What I tried is to use two while loops:
//defining data structure here
typedef struct node{
suburb_t *data;
struct node *next;
}Node_t;
//function definition here...
while(fscanf("%d,%d,%d", &x, &y, &z) == 3){
Node_t node = (Node_t *)malloc(sizeof(Node_t));
node->data = (suburb_t *)malloc(sizeof(suburb_t));
node->data->content1 = x
//and so on
while(fscanf(.....) == ...){
//similar to first line
}
//and here I can not figure out how to keep creating new nodes, moving the current
//node to the next node until the outer while loop terminates.
}
The reason why I used double while loop is due to the existence of comma separated values quoted inside quotation marks, which I can then use the second while loop to read the quotation mark, store it inside a variable and read the content as a whole, until the end quotation markk is encountered. We can assume value with quotation marks will not be the first few values...

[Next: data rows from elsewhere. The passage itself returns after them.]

-- ==== Sys2Proof/Tests/Slice0.lean ====
section
/-! SUPPORT. Tests: ill-formed terms, words written out from the spec, one step of each command with the results of `95_test_vectors.md`, and a witness for the hypotheses of each statement. -/

namespace Sys2Proof.Tests

open Sys2Proof Sys2Proof.Machine

/-! ### Well-formedness: one ill-formed term for each check (R53) -/

theorem test_wf_refuses_signed_high : fitsS16 32768 = false := by decide
theorem test_wf_refuses_signed_low : fitsS16 (-32769) = false := by decide
theorem test_wf_refuses_unsigned : fitsU16 65536 = false := by decide
theorem test_wf_refuses_base : fitsU32 4294967296 = false := by decide
theorem test_wf_refuses_setpixel : (Instr.setpixel 0 32768 .set true).wellFormed = false := by decide
theorem test_wf_refuses_drawline : (Instr.drawline 0 0 0 (-32769) .set true).wellFormed = false := by decide
theorem test_wf_refuses_drawrect : (Instr.drawrect 0 0 40000 1 .solid .set true).wellFormed = false := by decide
theorem test_wf_refuses_drawcircle : (Instr.drawcircle 0 0 32768 .solid .set true).wellFormed = false := by decide
theorem test_wf_refuses_drawimage : (Instr.drawimage (-32769) 0 true).wellFormed = false := by decide
theorem test_wf_refuses_setsrc_w : (Instr.setsrc 65536 0 0).wellFormed = false := by decide
theorem test_wf_refuses_setsrc_h : (Instr.setsrc 0 65536 0).wellFormed = false := by decide
theorem test_wf_refuses_setsrc_base : (Instr.setsrc 0 0 4294967296).wellFormed = false := by decide

/-! ### Decoding: words written out from R51, R52, R55 (op, rsv, F, C, S, a, b, c, d) -/

theorem test_decode_setpixel : decode (0x01#8 ++ 0#21 ++ 0#1 ++ 1#1 ++ 0#1 ++ 0x0003#16 ++ 0xFFFE#16 ++ 0#16 ++ 0#16) =
    .ok (.setpixel 3 (-2) .set false) := by decide
theorem test_decode_clear : decode (0x02#8 ++ 0#88) = .ok .clear := by decide
theorem test_decode_drawline :
    decode (0x03#8 ++ 0#21 ++ 0#1 ++ 0#1 ++ 1#1 ++ 0x8000#16 ++ 0x7FFF#16 ++ 0xFFFF#16 ++ 0x0001#16) =
      .ok (.drawline (-32768) 32767 (-1) 1 .clear true) := by decide
theorem test_decode_drawrect :
    decode (0x04#8 ++ 0#21 ++ 1#1 ++ 1#1 ++ 0#1 ++ 0x0002#16 ++ 0x0003#16 ++ 0x0005#16 ++ 0xFFFC#16) =
      .ok (.drawrect 2 3 5 (-4) .solid .set false) := by decide
theorem test_decode_drawcircle :
    decode (0x05#8 ++ 0#21 ++ 1#1 ++ 0#1 ++ 1#1 ++ 0x000A#16 ++ 0xFFF5#16 ++ 0x0005#16 ++ 0#16) =
      .ok (.drawcircle 10 (-11) 5 .solid .clear true) := by decide
theorem test_decode_drawbitmap : decode (0x06#8 ++ 0#21 ++ 0#1 ++ 0#1 ++ 1#1 ++ 0#64) = .ok (.drawbitmap true) := by decide
theorem test_decode_drawimage : decode (0x07#8 ++ 0#21 ++ 0#3 ++ 0xFFFE#16 ++ 0x0003#16 ++ 0#32) =
    .ok (.drawimage (-2) 3 false) := by decide
theorem test_decode_setsrc : decode (0x08#8 ++ 0#24 ++ 0xFFFF#16 ++ 0x0003#16 ++ 0x0001#16 ++ 0x2000#16) =
    .ok (.setsrc 65535 3 0x12000) := by decide
theorem test_decode_flush : decode (0x09#8 ++ 0#88) = .ok .flush := by decide
theorem test_decode_flushdirty : decode (0x0A#8 ++ 0#88) = .ok .flushdirty := by decide

/-- V30: every illegal word of the vector is refused. -/
theorem test_decode_refuses_illegal_words :
    ([0x000000000000000000000000, 0xFFFFFFFFFFFFFFFFFFFFFFFF, 0x0B0000000000000000000000, 0xFF0000000000000000000000,
      0x010000000001000100010000, 0x010000040001000100000000, 0x020000010000000000000000, 0x020000020000000000000000,
      0x030000040000000000010001, 0x050000000001000100010001, 0x060000020000000000000000, 0x060000000001000000000000,
      0x070000000000000000010000, 0x080000010001000100000000, 0x090000000000000000000001, 0x0A0000040000000000000000,
      0x090000080000000000000000, 0x048000000000000000010001] : List Nat).all
        (fun w => (decodeTableWord 96 w).isNone) = true := by decide

/-- R63: the encoder writes the spec's words. -/
theorem test_encode_spec_examples : specExamples.all (fun p => encode p.2.2 == p.2.1) = true := by decide

/-! ### The test states -/

/-- A 96 by 16 panel, all dark, `POLL_MAX = 3`; `src` is backed, `rx` are the device's next answers, the source
registers hold `base`, `sw`, `sh`. -/
def panel (src : Memory) (rx : List Byte) (base : BitVec 32) (sw sh : BitVec 16) : State :=
  { State.construct ⟨some 96, some 16, none⟩ 0 ⟨3, 0x21, 0x22⟩ src [] rx 0 with
    fb := List.replicate 192 0, srcBase := base, srcW := sw, srcH := sh }

/-- The panel with nothing backed. -/
def dark (rx : List Byte) : State := panel [] rx 0 0 0

/-- The vectors' 128 by 32 panel, all dark, `POLL_MAX = 3`. -/
def wide (src : Memory) (rx : List Byte) (base : BitVec 32) (sw sh : BitVec 16) : State :=
  { State.construct ⟨none, none, none⟩ 0 ⟨3, 0x21, 0x22⟩ src [] rx 0 with
    fb := List.replicate 512 0, srcBase := base, srcW := sw, srcH := sh }

/-- `n` backed addresses from `lo` on, each holding `b`. -/
def ramp (lo n : Nat) (b : Byte) : Memory := (List.range' lo n).map fun a => (a, b)

/-- The next state of an outcome. -/
def nextOf : Host.Outcome State Fault Refusal → Option State
  | .next t => some t
  | .fault _ => none
  | .refused _ => none

/-- The bytes that are not zero, with their index. -/
def lit (s : State) : List (Byte × Nat) := s.fb.zipIdx.filter fun p => p.1 != 0

/-- The indices of the dirty bytes. -/
def marks (s : State) : List Nat := (s.dirty.zipIdx.filter fun p => p.1).map fun p => p.2

/-- HALT, FCAUSE, FINFO. -/
def status (s : State) : Bool × BitVec 4 × BitVec 32 := (s.halt, s.fcause, s.finfo)

/-! ### One step of each command, results from `95_test_vectors.md` -/

/-- V11: (5, 8) is bit 0 of byte 133. -/
theorem test_setpixel_row_8 : (nextOf (exec (.setpixel 5 8 .set false) (wide [] [] 0 0 0))).map (fun t => (lit t, marks t)) =
    some ([(0x01, 133)], [133]) := by decide +kernel

/-- V13: CLEAR ANDs the complement in. -/
theorem test_setpixel_clears_one_bit :
    (nextOf (exec (.setpixel 3 12 .clear false) { wide [] [] 0 0 0 with fb := List.replicate 131 0 ++ [0xF2] ++ List.replicate 380 0 })).map
      lit = some [(0xE2, 131)] := by decide +kernel

/-- V14: CLEAR keeps DIRTY. -/
theorem test_clear_keeps_dirty :
    (nextOf (exec .clear { wide [] [] 0 0 0 with
        fb := List.replicate 512 0xAA, dirty := List.replicate 7 false ++ [true] ++ List.replicate 504 false })).map
      (fun t => (lit t, marks t, t.trace)) = some ([], [7], []) := by decide +kernel

/-- V15: (1, 2) to (0, 0), the direction that differs from its reverse. -/
theorem test_drawline_reversed :
    (nextOf (exec (.drawline 1 2 0 0 .set false) (wide [] [] 0 0 0))).map lit = some [(0x01, 0), (0x06, 1)] := by
  decide +kernel

/-- V15: (0, 0) to (2, 5), where `tdiv2` rounds toward zero. -/
theorem test_drawline_rounds_toward_zero :
    linePoints 0 0 2 5 = [(0, 0), (0, 1), (1, 2), (1, 3), (2, 4), (2, 5)] := by decide +kernel

/-- V16: a clipped solid rectangle. -/
theorem test_drawrect_solid_clipped :
    (nextOf (exec (.drawrect 126 30 5 5 .solid .set false) (wide [] [] 0 0 0))).map (fun t => (lit t, marks t)) =
      some ([(0xC0, 510), (0xC0, 511)], [510, 511]) := by decide +kernel

/-- V16: an outline. -/
theorem test_drawrect_outline :
    (nextOf (exec (.drawrect 2 2 5 4 .outline .set false) (wide [] [] 0 0 0))).map lit =
      some [(0x3C, 2), (0x24, 3), (0x24, 4), (0x24, 5), (0x3C, 6)] := by decide +kernel

/-- V18: radius 3, outline. -/
theorem test_drawcircle_outline :
    (nextOf (exec (.drawcircle 10 10 3 .outline .set false) (wide [] [] 0 0 0))).map lit =
      some [(0x80, 9), (0x80, 10), (0x80, 11), (0x0E, 135), (0x11, 136), (0x20, 137), (0x20, 138), (0x20, 139),
        (0x11, 140), (0x0E, 141)] := by decide +kernel

/-- V18: radius 2, solid. -/
theorem test_drawcircle_solid :
    (nextOf (exec (.drawcircle 10 10 2 .solid .set false) (wide [] [] 0 0 0))).map lit =
      some [(0x0E, 136), (0x1F, 137), (0x1F, 138), (0x1F, 139), (0x0E, 140)] := by decide +kernel

/-- V21 in small: three samples backed, the fourth is refused; no sync tail. -/
theorem test_drawbitmap_refused :
    (nextOf (exec (.drawbitmap true) (wide (ramp 0x2000 3 1) [0] 0x2000 0 0))).map
      (fun t => ((lit t, marks t), t.fcause, t.finfo, t.trace.length)) =
        some (([(0x01, 0), (0x01, 1), (0x01, 2)], [0, 1, 2]), 4, 0x00002003, 0) := by decide +kernel

/-- V22 on the 96 by 16 panel, where (3, 9) is in byte 3 + 96: opaque red sets, opaque black clears. -/
theorem test_drawimage_opaque :
    (nextOf (exec (.drawimage 3 9 false) { panel [(0x12000, 0xFF), (0x12001, 0), (0x12002, 0), (0x12003, 0xFF),
        (0x12004, 0), (0x12005, 0), (0x12006, 0), (0x12007, 0xFF)] [] 0x12000 2 1 with
          fb := List.replicate 100 0 ++ [0x02] ++ List.replicate 91 0 })).map (fun t => (lit t, marks t)) =
      some ([(0x02, 99)], [99, 100]) := by decide +kernel

/-- V24 (c): the address after 0xFFFFFFFF is 2^32, refused; FINFO is taken modulo 2^32. -/
theorem test_drawimage_beyond_the_address_space :
    (nextOf (exec (.drawimage 0 0 false) (panel (ramp 0xFFFFFFFC 4 1) [] 0xFFFFFFFC 2 1))).map
      (fun t => (lit t, marks t, status t)) = some ([(0x01, 0)], [0], (true, 4, 0)) := by decide +kernel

And my question is how do I create nodes, link it with the previous one iteratively until the first while loop terminates, that is either an EOF is reached or lesser than 3 values are read? My question is mainly towards the end of the code snippet I provided, I think I need to add something within that area but I just don't know what to add....
Upvotes: 1
Views: 106
Reputation: 149105
A csv file is logically a container of rows, each row containing fields. The hard part in writing a general csv parser is that a field is allowed to contain separator and newline characters provided it is enclosed in quotation marks.
This is far beyond what the scanf
family can do...
If you know the structure of the csv file (number and type of all fields) and you know that no field can contain a comma nor a new line, then it can be done through a single loop. Pseudocode:
read line by line until end of file
per line
alloc a new node
link it to previous one
parse the line into the node
Still that pseudo-code contains a number of caveats:
suburb_t
structure)In the general case, you have to read the file one character at a time and build a list of logical rows (each can use more than one line...) each containing a list of fields. Not really complex but way too long for a SO answer.

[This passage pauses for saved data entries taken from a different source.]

-- ==== Sys2Proof/Word.lean ====
section
/-! DEFINITION. The machine's words (R3, R4, R41, R69): names for the widths the manual uses. -/

namespace Sys2Proof

/-- A byte of memory (R4). -/
abbrev Byte := BitVec 8

/-- A scalar register's bits (R69). -/
abbrev Word := BitVec 64

/-- A vector lane's bits (R42). -/
abbrev Lane := BitVec 32

/-- A vector register's 1,024 bits (R42). -/
abbrev VBits := BitVec 1024

end Sys2Proof
end

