-- ==== Sys2Proof/Syntax.lean ====
section
/-! DEFINITION. The syntax: one constructor for every row of the opcode table, instructions first (their operand fields
as R61 lays them out), then the module's steps that are no instruction words (each with the data that names it). -/

namespace Sys2Proof

/-- The three engines of a core (R2, R164). -/
inductive EngId where
  | l | c | s
  deriving DecidableEq, Repr, Inhabited

/-- The two copy queues of a core (R117). -/
inductive QSel where
  | load | store
  deriving DecidableEq, Repr

/-- A core: its isle's site index and its core number (R8, R18). -/
structure CoreId where
  isle : Nat
  core : Nat
  deriving DecidableEq, Repr, Inhabited

/-- What a memory array's check reports on a read (R105, R144): a physical input of the step. -/
inductive Ecc where
  | clean | corrected | uncorrectable
  deriving DecidableEq, Repr

/-- A participant of the rounds of one tag in one wave (R253). -/
structure Participant where
  wave : Nat
  tag : Nat
  task : Nat
  iter : Nat
  eng : EngId
  deriving DecidableEq, Repr

/-- What the harbour does to an elastic launch at a boundary (R331). -/
inductive Elastic where
  | keep
  | grow (n : Nat)
  | shrink (n : Nat)
  deriving DecidableEq, Repr

/-- What meets an uncorrectable error of a core's memory (R144, R217, R225): an engine's instruction, a copy command, or the
array at a tile of a landing slot. -/
inductive FaultUnit where
  | eng (e : EngId)
  | command (uid : Nat)
  | tile (slot : Nat)
  deriving DecidableEq, Repr

/-- Where an uncorrectable error or a unit fault is detected (R369). -/
inductive FaultSite where
  | localMem (co : CoreId) (unit : FaultUnit) (off : Nat)
  | accMem (co : CoreId) (unit : FaultUnit) (off : Nat)
  | queueParity (co : CoreId) (eng : EngId) (q : Nat)
  | landingBuffer (co : CoreId) (slot : Nat)
  | hbmLine (pa : Nat)
  | hbmCells (pa : Nat) (uncorrectable : Bool)
  | streamSram (site off : Nat)
  | isleUnit (isle : Nat)
  | transit (isle : Nat)
  | causeway (site port : Nat)
  | quaySram (quay addr : Nat)
  deriving DecidableEq, Repr

/-- A unit that trains at bring-up (R395). -/
inductive TrainUnit where
  | slice (site slice : Nat)
  | causeway (site port : Nat)
  | strait (port : Nat)
  deriving DecidableEq, Repr
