/-- The files of the C engine alone (R69, R179). -/
structure CUnit where
  v : Vector VReg 64 := Vector.replicate 64 {}
  m : Vector Lane 8 := Vector.replicate 8 0
  ft : Vector Lane 16 := Vector.replicate 16 0
  ftidx : BitVec 2 := 0
  nest : Nest := {}
  dq : List DqEntry := []
  deriving DecidableEq, Repr

/-- A footprint of a task as the scheduler preloaded it (R83, R84, R311): capability, mode, round tag. -/
structure Foot where
  cap : CReg := {}
  mode : BitVec 2 := 0
  rtag : BitVec 12 := 0
  valid : Bool := false
  deriving DecidableEq, Repr

/-- A placed task (R310, R320, R322): what the scheduler knows of it. -/
structure Task where
  lid : Nat := 0
  task : Nat := 0
  iter : Nat := 0
  frame : BitVec 64 := 0
  wave : Nat := 0
  seed : BitVec 64 := 0
  loopmode : Bool := false
  ctx : BitVec 4 := 0
  pkey : BitVec 6 := 0
  ord : Nat := 0
  band : Option Nat := none
  dbarm : Byte := 0
  calib : Bool := false
  ncont : Nat := 0
  feet : List Foot := []
  starts : List (Option Nat) := []
  windows : List (Nat × Nat) := []
  sysPcc : Bool := false
  regs : List Word := []
  toks : List Byte := []
  fts : List Lane := []
  deriving DecidableEq, Repr

/-- The combining operations of `xacc.*` (R248). -/
inductive AccOp where
  | addS32 | addS64 | addF32 | minS32 | maxS32 | minF32 | maxF32 | and | or | xor
  deriving DecidableEq, Repr

/-- What a queue entry of the copy engine is (R117, R132, R248, R250, R255, R138). -/
inductive XOp where
  | get | put | move | gat | sct | get2d | put2d | fill
  | acc (k : AccOp) | fadd32 | fadd64 | swp | cas | casGo | close | order
  deriving DecidableEq, Repr

/-- What the copy engine awaits for a command (R93, R101, R280): nothing, a walk, a read or a write of some bytes. -/
inductive Piece where
  | idle
  | walking
  | reading (n : Nat)
  | writing (n : Nat)
  deriving DecidableEq, Repr

/-- A fault that halted a command (R139): code, address, and the further bytes of its record. -/
structure CmdFault where
  code : Byte
  addr : BitVec 64
  detail : BitVec 256
  deriving DecidableEq, Repr

/-- A copy command or marker of a core (R117-R140, R246-R256). -/
structure Cmd where
  uid : Nat
  q : QSel
  op : XOp
  ch : Nat := 0
  id : BitVec 32 := 0
  cs : CReg := {}
  csi : Nat := 0
  cd : CReg := {}
  cdi : Nat := 0
  sa : Int := 0
  da : Int := 0
  len : Nat := 0
  v : Word := 0
  w : Word := 0
  lst : Nat := 0
  tb : Nat := 0
  rows : Nat := 0
  vs : Nat := 3
  rt : Nat := 0
  name : Nat := 0
  round : Nat := 0
  seq : Nat := 0
  task : Task := {}
  pc : BitVec 48 := 0
  sec : BitVec 16 := 0
  slot : Nat := 0
  started : Bool := false
  head : Bool := false
  waitFor : List Nat := []
  idx : List Int := []
  xseq : Nat := 0
  done : Nat := 0
  at_ : Nat := 0
  buf : List (Byte × Bool) := []
  tag : Bool := false
  piece : Piece := .idle
  released : Bool := false
  performed : Bool := false
  visible : Bool := false
  landing : Option (BitVec 128) := none
  landed : Bool := false
  hit : List Nat := []
  fault : Option CmdFault := none
  deriving DecidableEq, Repr

/-- What a landing slot carries (R182, R381). -/
inductive LandKind where
  | ldn | vldn | tile | race
  deriving DecidableEq, Repr

/-- A tile in the array (R216, R225, R226): operands as committed and, once ready, its words. -/
structure TileJob where
  slot : Nat
  rows : Nat
  k : Nat
  prof : Nat
  afmt : Nat
  bfmt : Nat
  scaled : Bool
  aOff : Nat
  bOff : Nat
  cops : BitVec 32
  globalA : Option Nat := none
  aData : List Byte := []
  bData : List Byte := []
  missAt : Option Nat := none
  halted : Bool := false
  deriving DecidableEq, Repr

/-- A landing slot of a core (R182): what will land, where and when, whether a neighbour's data is read, and where that reading met
an uncorrectable error (R144). -/
structure LSlot where
  kind : LandKind
  eng : EngId
  dest : Nat
  due : Nat
  ord : Nat
  arrived : Bool := false
  regs : List VReg := []
  mark : Option Nat := none
  target : Nat := 0
  off : Nat := 0
  asked : Nat := 0
  fixed : Bool := false
  err : Option Nat := none
  tile : Option TileJob := none
  pc : BitVec 48 := 0
  sec : BitVec 16 := 0
  gslot : Nat := 0
  deriving DecidableEq, Repr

TL/DR: If you have no problem in parsing a row, your code could become:
// put here the maximum size of a line of your csv file + 1 (or slightly more if you want to be super safe
#define MAXLINE 256
typedef struct node{
suburb_t data; // no need for indirection here...
struct node *next;
}Node_t;
//function definition here...
FILE* fd = fopen(...); // open the csv file
// tests for open error omitted for brievety
char line[MAXLINE];
Node_t *first, **last = &first
while(NULL != fgets(line, sizeof(line), fd)) {
// test for empty line omitted for brievety
Node_t* node = malloc(sizeof(Node_t)); // never cast malloc in C!
node->next = NULL;
// parse the line into the data member of *node
...
*last = node;
last = &(node->next);
}
fclose(fd);
But beware, the above code has not been tested and can contain a number of typos or other stupid mistakes...
Upvotes: 0
Reputation: 2528
Since no details are provided for suburb_t
this is just an example of linking a list by adding the new node to the end of the list.

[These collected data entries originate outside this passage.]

/-- The register operands LEN, OA, OB, V, W in that order, and the addresses of R131; poison raises 0x31. -/
def State.xRegs (s : State) (cd : BitVec 4) (ob : BitVec 6) (cs : BitVec 4) (oa len v w : BitVec 6) : Chk XRegs := do
  let n ← s.gUse len
  let a ← s.gUse oa
  let b ← s.gUse ob
  let v ← s.gUse v
  let w ← s.gUse w
  .ok { n := n.toNat, sa := (s.c cs).cursor + a.toInt, da := (s.c cd).cursor + b.toInt, v := v, w := w }

/-- A one-dimensional command: `xget`, `xput`, `xmove` (R132, R133), its checks in the order of log entry 97. -/
def xferOne (op : XOp) (src dst : List Nat) (cd : BitVec 4) (ob : BitVec 6) (cs : BitVec 4) (oa len : BitVec 6)
    (ch : BitVec 4) (tb : BitVec 12) (vs : Nat) (s : State) : Out :=
  settle s (do
    let r ← s.xRegs cd ob cs oa len 0 0
    checkCap cs.toNat (s.c cs) src pLd r.sa r.n
    checkCap cd.toNat (s.c cd) dst pSt r.da r.n
    checkTb tb (s.c cd)
    s.enter ch {
      uid := 0, q := .load, op := op, cs := s.c cs, csi := cs.toNat, cd := s.c cd, cdi := cd.toNat
      sa := r.sa, da := r.da, len := r.n
      tb := tb.toNat, vs := vs })

/-- `xget` (R133). -/
def execXget (cd : BitVec 4) (ob : BitVec 6) (cs : BitVec 4) (oa len : BitVec 6) (ch : BitVec 4) (tb : BitVec 12)
    (s : State) : Out := xferOne .get anySpace [1] cd ob cs oa len ch tb 0 s

/-- `xput` (R133). -/
def execXput (cd : BitVec 4) (ob : BitVec 6) (cs : BitVec 4) (oa len : BitVec 6) (ch : BitVec 4) (tb : BitVec 12)
    (vs : BitVec 3) (s : State) : Out := xferOne .put [1] anySpace cd ob cs oa len ch tb vs.toNat s

/-- `xmove` (R133). -/
def execXmove (cd : BitVec 4) (ob : BitVec 6) (cs : BitVec 4) (oa len : BitVec 6) (ch : BitVec 4) (tb : BitVec 12)
    (vs : BitVec 3) (s : State) : Out := xferOne .move anySpace anySpace cd ob cs oa len ch tb vs.toNat s

/-- The two-dimensional commands: the first and the last row are checked (R132, R133). -/
def xferRows (op : XOp) (src dst : List Nat) (cd : BitVec 4) (ob w : BitVec 6) (cs : BitVec 4) (oa v len : BitVec 6)
    (ch : BitVec 4) (tb : BitVec 12) (rows : BitVec 13) (vs : Nat) (s : State) : Out :=
  settle s (do
    let r ← s.xRegs cd ob cs oa len v w
    let last : Int := rows.toNat - 1
    checkCap cs.toNat (s.c cs) src pLd r.sa r.n
    checkCap cs.toNat (s.c cs) src pLd (r.sa + last * r.v.toInt) r.n
    checkCap cd.toNat (s.c cd) dst pSt r.da r.n
    checkCap cd.toNat (s.c cd) dst pSt (r.da + last * r.w.toInt) r.n
    checkTb tb (s.c cd)
    s.enter ch {
      uid := 0, q := .load, op := op, cs := s.c cs, csi := cs.toNat, cd := s.c cd, cdi := cd.toNat
      sa := r.sa, da := r.da, len := r.n
      v := r.v, w := r.w, rows := rows.toNat, tb := tb.toNat, vs := vs })

/-- `xget2d` (R133). -/
def execXget2d (cd : BitVec 4) (ob w : BitVec 6) (cs : BitVec 4) (oa v len : BitVec 6) (ch : BitVec 4) (tb : BitVec 12)
    (rows : BitVec 13) (s : State) : Out := xferRows .get2d anySpace [1] cd ob w cs oa v len ch tb rows 0 s

/-- `xput2d` (R133). -/
def execXput2d (cd : BitVec 4) (ob w : BitVec 6) (cs : BitVec 4) (oa v len : BitVec 6) (ch : BitVec 4) (tb : BitVec 12)
    (rows : BitVec 13) (vs : BitVec 3) (s : State) : Out :=
  xferRows .put2d [1] anySpace cd ob w cs oa v len ch tb rows vs.toNat s

/-- The indexed commands: the list through c8 and the contiguous side are checked; of the indexed side tag, space and
permission (R130, R132); gV must be a multiple of 4. The list comes first, then the source, then the destination (log entry
97). -/
def xferList (op : XOp) (src dst : List Nat) (gat : Bool) (cd : BitVec 4) (ob : BitVec 6) (cs : BitVec 4)
    (oa len v w : BitVec 6) (ch : BitVec 4) (tb : BitVec 12) (vs : Nat) (s : State) : Out :=
  settle s (do
    let r ← s.xRegs cd ob cs oa len v w
    let lst : Int := (s.c 8).cursor + r.v.toNat
    let total := r.w.toNat * r.n
    checkCap 8 (s.c 8) [1] pLd lst (4 * r.w.toNat)
    if gat then
      checkUse cs.toNat (s.c cs) src pLd r.sa r.n
      checkCap cd.toNat (s.c cd) dst pSt r.da total
    else
      checkCap cs.toNat (s.c cs) src pLd r.sa total
      checkUse cd.toNat (s.c cd) dst pSt r.da r.n
    trapIf (r.v.toNat % 4 != 0) 0x11 lst.toNat (capDetail 8 (4 * r.w.toNat) (s.c 8))
    checkTb tb (s.c cd)
    s.enter ch {
      uid := 0, q := .load, op := op, cs := s.c cs, csi := cs.toNat, cd := s.c cd, cdi := cd.toNat
      sa := r.sa, da := r.da, len := r.n
      rows := r.w.toNat, lst := lst.toNat, tb := tb.toNat, vs := vs })

/-- `xgat` (R134). -/
def execXgat (cd : BitVec 4) (ob : BitVec 6) (cs : BitVec 4) (oa len v w : BitVec 6) (ch : BitVec 4) (tb : BitVec 12)
    (s : State) : Out := xferList .gat anySpace [1] true cd ob cs oa len v w ch tb 0 s

/-- `xsct` (R134). -/
def execXsct (cd : BitVec 4) (ob : BitVec 6) (cs : BitVec 4) (oa len v w : BitVec 6) (ch : BitVec 4) (tb : BitVec 12)
    (vs : BitVec 3) (s : State) : Out := xferList .sct [1] anySpace false cd ob cs oa len v w ch tb vs.toNat s

/-- `xfill` (R135). -/
def execXfill (cd : BitVec 4) (ob v len : BitVec 6) (ch : BitVec 4) (tb : BitVec 12) (vs : BitVec 3) (s : State) : Out :=
  settle s (do
    let r ← s.xRegs cd ob 0 0 len v 0
    checkCap cd.toNat (s.c cd) anySpace pSt r.da r.n
    checkTb tb (s.c cd)
    s.enter ch {
      uid := 0, q := .load, op := .fill, cd := s.c cd, cdi := cd.toNat, da := r.da, len := r.n, v := r.v, tb := tb.toNat
      vs := vs.toNat })

/-! ### Accumulate and atomic commands -/

/-- A footprint of the task in mode A with a round tag (R253). -/
def Task.tagged (t : Task) (rt : Nat) : List Foot := t.feet.filter (fun f => f.valid && f.mode == 2 && f.rtag.toNat == rt)

/-- The round checks of R253: 0x37 without such a footprint, 0x11 outside the bounds of each. -/
def State.checkRound (s : State) (rt : Nat) (cd : BitVec 4) (da : Int) (n : Nat) : Chk Unit :=
  if rt = 0 then .ok ()
  else do
    let fs := s.task.tagged rt
    trapIf fs.isEmpty 0x37 0 (queueDetail 6 rt)
    trapIf (!fs.any (fun f => decide (f.cap.base ≤ da) && decide (da + n ≤ f.cap.top))) 0x11 da.toNat
      (capDetail cd.toNat n (s.c cd))

/-- The round and sequence number of a round-batched command (R253, R254), and the engine's counts after it. -/
def State.nextSeq (s : State) (rt : Nat) : (Nat × Nat) × State :=
  let e := s.me
  if rt = 0 then ((0, 0), s)
  else
    ((tabGet 0 e.closes rt + 1, tabGet 0 e.seqs rt),
      s.onMe (fun e => { e with seqs := tabPut (tabGet 0 e.seqs rt + 1) rt e.seqs }))

/-- The destination spaces of an accumulate or atomic (R247). -/
def rmwSpaces (rt : Nat) : List Nat := if rt = 0 then [1, 2, 3] else [3]

/-- `xacc.*` (R248, R249), checked in the order of R246. -/
def xaccWith (k : AccOp) (cd : BitVec 4) (ob : BitVec 6) (cs : BitVec 4) (oa len : BitVec 6) (ch : BitVec 4) (rt : Nat)
    (s : State) : Out :=
  settle s (do
    let r ← s.xRegs cd ob cs oa len 0 0
    let e := k.size
    checkCap cs.toNat (s.c cs) [1] pLd r.sa r.n
    checkCap cd.toNat (s.c cd) (rmwSpaces rt) pAc r.da r.n
    trapIf (decide (r.sa % e ≠ 0)) 0x11 r.sa.toNat (capDetail cs.toNat r.n (s.c cs))
    trapIf (r.n % e != 0 || decide (r.da % e ≠ 0)) 0x11 r.da.toNat (capDetail cd.toNat r.n (s.c cd))
    s.checkRound rt cd r.da r.n
    let ((round, seq), t) := s.nextSeq rt
    t.enter ch {
      uid := 0, q := .load, op := .acc k, cs := s.c cs, csi := cs.toNat, cd := s.c cd, cdi := cd.toNat
      sa := r.sa, da := r.da, len := r.n
      rt := rt, round := round, seq := seq })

Pointers are needed to keep track of the first and last nodes.
#include <stdio.h>
#include <stdlib.h>
#define SIZE 15
typedef struct Node node;
struct Node {
int val;
node *next;
};
node *newnode ( int value) {
node *item = NULL;
if ( NULL == ( item = malloc ( sizeof *item))) {
return NULL;
}
item->val = value;
item->next = NULL; // sentinel to terminate list
return item;
}
void addnode ( node **list, node **last, node *add) {
if ( NULL == *list) { // empty list
*list = add;
*last = add;
}
else {
(*last)->next = add;
*last = add;
}
}
void showlist ( node *list) {
while ( list) {
printf ( "%2d ", list->val);
list = list->next;
}
printf ( "\n");
}
node *freelist ( node *list) {
while ( list) {
node *tmp = list;
list = list->next;
free ( tmp);
}
return list;
}
int main ( void) {
node *list = NULL;
node *last = NULL;
node *add = NULL;
for ( int each = 0; each < SIZE; ++each) {
if ( ( add = newnode ( each))) { // create node
addnode ( &list, &last, add); // add created node to end of list
}
}
showlist ( list);
list = freelist ( list);
return 0;
}
Upvotes: 1